When only one container is running, stop, status, logs, and session create all auto-resolve to it without needing --name.

How It Works

  1. vllmd run resolves the model path and pulls vllm/vllm-openai:latest if needed
  2. A Docker container is started with the model directory mounted read-only at /model
  3. vLLM serves the model on port 8000 inside the container, mapped to --port on the host
  4. The served model ID is the directory name of the model path
  5. The endpoint exposes a standard OpenAI-compatible API at http://localhost:<port>/v1

Commands

Command Description
run Start a vLLM container for a model
ps List all running vllmd containers
stop Stop a container (--all to stop every managed container)
status Show container and API health (all containers if no --name)
logs Print container logs
session create Create a persistent chat session
session chat Send a one-shot message in a session
session attach Open an interactive REPL for a session
session list List all sessions
session history Print conversation history
session clear Clear conversation history
session delete Delete a session
db ingest Add documents or code to the vector database
db search Query the vector database for relevant context
db history Store a conversation message
db summarize Replace a session's history with an abridged summary
db sync Sync the vector DB to/from S3
db stats Show collection sizes

Options

run

Flag Default Description
--model, -m (required) Path to the model directory
--port, -p 8000 Host port for the vLLM API
--name, -n vllmd-<model-dir> Docker container name
--gpu/--no-gpu --gpu Enable/disable GPU passthrough
--dtype auto Model dtype (auto, float16, bfloat16, float32)
--max-model-len Override max context length
--detach, -d false Start in background
--wait/--no-wait --wait Wait for API to be ready (implies background start)

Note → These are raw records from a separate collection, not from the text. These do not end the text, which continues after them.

-- ==== Sys2Proof/Laws/Run.lean ====
section
/-! SUPPORT. Runs of several steps. -/

namespace Sys2Proof.Machine

/-- A host's run of one more step is a step and then the run, for any machine. -/
theorem hostRun_succ (M : Host.Core) (s : M.State) (k : Nat) : M.run (k + 1) s =
    match M.step s with
    | .next t => M.run k t
    | .fault r => .fault r
    | .refused r => .refused r := by
  rcases h : M.step s with t | r | r <;> simp only [Host.Core.run, h]

/-- `run` is the host's run of this machine. -/
theorem run_eq_core_run (k : Nat) (s : State) : Host.Core.run Sys2Proof.core k s = run k s := by
  have key : ∀ {M : Host.Core} (k : Nat) (s : M.State) (o : Host.Outcome M.State M.Fault M.Refusal), M.step s = o →
      M.run (k + 1) s = match o with
        | .next t => M.run k t
        | .fault r => .fault r
        | .refused r => .refused r := by
    rintro M k s o rfl
    exact hostRun_succ M s k
  induction k generalizing s with
  | zero => rfl
  | succ k ih =>
    refine (key (M := Sys2Proof.core) k s (step s) rfl).trans ?_
    rw [run]
    cases step s with
    | next t => exact ih t
    | fault r => rfl
    | refused r => rfl

/-- A run goes on from the step's next state. -/
theorem run_succ_of_step {s t : State} (h : step s = .next t) (k : Nat) : run (k + 1) s = run k t := by
  simp only [run, h]

/-- A run of one step is a step. -/
theorem run_one (s : State) : run 1 s = step s := by
  unfold run
  rcases step s with t | r | r <;> rfl

/-- A run of `j + k` steps is a run of `j` and then one of `k`. -/
theorem run_add {s t : State} {j : Nat} (h : run j s = .next t) (k : Nat) : run (j + k) s = run k t := by
  induction j generalizing s with
  | zero => cases h; rw [Nat.zero_add]
  | succ j ih =>
    rw [Nat.succ_add]
    rcases hs : step s with u | r | r <;> simp only [run, hs] at h
    · rw [run_succ_of_step hs]; exact ih h
    · cases h
    · cases h

/-- A run of `k + 1` steps is a run of `k` and then a step. -/
theorem run_succ_of_run {s t : State} {k : Nat} (h : run k s = .next t) : run (k + 1) s = step t := by
  rw [run_add h 1, run_one]

/-- `SameButAccesses`, field by field. -/
theorem sameButAccesses_iff (s t : State) : SameButAccesses s t ↔ t.regs = s.regs ∧ t.cf = s.cf ∧ t.fatal = s.fatal ∧
    t.err = s.err ∧ t.tlen = s.tlen ∧ t.text = s.text ∧ t.inFlight = s.inFlight ∧ t.resets = s.resets := by
  cases t
  simp [SameButAccesses]

theorem SameButAccesses.refl (s : State) : SameButAccesses s s := rfl

theorem SameButAccesses.trans {s t u : State} (h1 : SameButAccesses s t) (h2 : SameButAccesses t u) :
    SameButAccesses s u := by
  simp_all [sameButAccesses_iff]

/-- All that an access which a command in flight outlives can do to a busy core: HAZ, the words read and the draw counter
may change. -/
theorem event_of_busy {e : HostEvent} {s : State} (hb : s.busy = true) (hk : e.KeepsCommand) (hc : e ≠ .cycle) :
    ∃ t, event e s = .next t ∧ SameButAccesses s t ∧ t.pending = s.pending := by
  cases e with
  | read off width =>
    refine ⟨_, event_read ((accessOk_iff _ _).2 hk), ?_⟩
    rcases hostRead_cases off s with ⟨h, -, -⟩ | ⟨h, -⟩ <;> rw [h] <;> exact ⟨rfl, rfl⟩
  | write off width w =>
    refine ⟨_, event_write ((accessOk_iff _ _).2 ⟨hk.1, hk.2.1⟩), ?_⟩
    rcases hostWrite_cases off w s with ⟨h, -⟩ | ⟨hr, hw, -⟩ | ⟨-, -, -, h⟩ | ⟨h, -⟩ | ⟨-, hi, -⟩ | ⟨hi, -⟩
    · rw [h]; exact ⟨rfl, rfl⟩
    · have hoff : off.toNat = 0x010 := by
        have h1 := (windowReg_eq_ctrl_iff off).1 hr
        have h2 := hk.2.1
        omega
      rw [hk.2.2 hoff] at hw
      cases hw
    · rw [h]; exact ⟨rfl, rfl⟩
    · rw [h]; exact ⟨rfl, rfl⟩
    · rw [hb] at hi; cases hi
    · rw [hb] at hi; cases hi
  | cycle => exact absurd rfl hc
  | hardReset => exact hk.elim

end Sys2Proof.Machine
end

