-- ==== Sys2Proof/Tests/Slice0.lean ====
section
/-! SUPPORT. Tests on small states, their expected values from `95_test_vectors.md` and the rules' own corner cases
(each test names its vector), and one witness for each obligation that has hypotheses. -/

namespace Sys2Proof.Tests

open Sys2Proof.Machine

/-- An idle core: every register 0x55, T unlisted, TLEN 0, no event to come. -/
def idle : State where
  regs := Vector.replicate 16 0x55
  cf := false
  fatal := false
  haz := false
  err := 0
  tlen := 0
  text := []
  inFlight := none
  pending := []
  readLog := []
  resets := 0
  draws := 0

/-- The idle core with `x` in V1 and `y` in V2. -/
def given (x y : Magnitude) : State := writeReg 1 x (writeReg 2 y idle)

/-- Characters as bytes (ASCII, log entry 13). -/
def ascii (cs : List Char) : List Byte := cs.map (fun c => BitVec.ofNat 8 c.toNat)

/-- The idle core with a text operand. -/
def givenText (cs : List Char) : State := writeTextOperand (ascii cs) idle

/-- The idle core with the command of the CMD value `w` in its last cycle. -/
def due (w : Limb) (s : State) : State := withCommandDue w s

/-- The fatal core. -/
def fatalCore : State := raiseFatal .divisionByZero idle

/-- The next state, if there is one. -/
def nextOf : Host.Outcome State Fault Refusal → Option State
  | .next t => some t
  | .fault _ => none
  | .refused _ => none

/-- One step that completes the CMD value `w` on `s`. -/
def completes (w : Limb) (s : State) : Option State := nextOf (step (due w s))

/-- One step that takes the event `e` on `s`. -/
def takes (e : HostEvent) (s : State) : Option State := nextOf (step { s with pending := [e] })

/-! ### Well-formedness and decoding -/

/-- A DIVMOD whose destinations are one register is ill-formed, and the check refuses it (R84). -/
theorem test_wellFormed_refuses_same_destination : (Instr.divmod 3 3 1 2).wellFormed = false := by decide

/-- It is also refused when that register is a source, and when the divisor is another register. -/
theorem test_wellFormed_refuses_divmod_v0 : (Instr.divmod 0 0 0 15).wellFormed = false := by decide

theorem test_wellFormed_admits_divmod : (Instr.divmod 3 4 1 2).wellFormed = true := by decide

/-- Section 2.1: 0x00021301. -/
theorem test_decode_add : decode 0x00021301 = .ok (.add 3 1 2) := by decide
/-- Section 2.2: 0x00021302. -/
theorem test_decode_sub : decode 0x00021302 = .ok (.sub 3 1 2) := by decide
/-- Section 2.3: 0x00021003. -/
theorem test_decode_lt : decode 0x00021003 = .ok (.lt 1 2) := by decide
/-- Section 2.4: 0x00021304. -/
theorem test_decode_mul : decode 0x00021304 = .ok (.mul 3 1 2) := by decide
/-- Section 2.5: 0x00021308. -/
theorem test_decode_div : decode 0x00021308 = .ok (.div 3 1 2) := by decide
/-- Section 2.5: 0x00021309. -/
theorem test_decode_mod : decode 0x00021309 = .ok (.mod 3 1 2) := by decide
/-- R88: 0x0052140A is `DIVMOD V4, V5, V1, V2`. -/
theorem test_decode_divmod : decode 0x0052140A = .ok (.divmod 4 5 1 2) := by decide
/-- Section 2.6: 0x00000110. -/
theorem test_decode_parse : decode 0x00000110 = .ok (.parse 1) := by decide
/-- Section 2.7: 0x00001011. -/
theorem test_decode_format : decode 0x00001011 = .ok (.format 1) := by decide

Extra positional arguments are forwarded verbatim to vLLM.

Sessions

Sessions are persistent, named conversations tied to a running model. Each session maintains sequential conversation history and optionally retrieves semantic context from the vector database.

Sessions are stored as JSON files in ~/.vllmd/sessions/ (override with --sessions-dir).

# Create a session (auto-resolves endpoint if one container is running)
vllmd session create my-session

# Create a session bound to a specific container, with context retrieval
vllmd session create my-session \
  --container vllmd-llama3 \
  --embedding-model llama3 \
  --system-prompt "You are a helpful coding assistant."

# One-shot message
vllmd session chat my-session "Explain the main training loop"

# Interactive REPL (supports /history, /context <query>, /reset, /exit)
vllmd session attach my-session

# View conversation history
vllmd session history my-session --last 10

# List all sessions
vllmd session list

# Clear history (keeps session config)
vllmd session clear my-session

# Delete a session
vllmd session delete my-session

Context retrieval

When a session is created with --embedding-model, each message automatically retrieves the most relevant chunks from the session's vector store (documents and code) and injects them as system context before the conversation history. Exchanges are also stored in the ChromaDB history collection for future semantic search.

If the embedding endpoint is unavailable, retrieval is silently skipped and the session continues with history-only context.

Vector Context Database

vllmd includes a local vector database (backed by ChromaDB) that stores documents, code, and conversation history as embeddings. Embeddings are generated using the same vLLM server the model runs on.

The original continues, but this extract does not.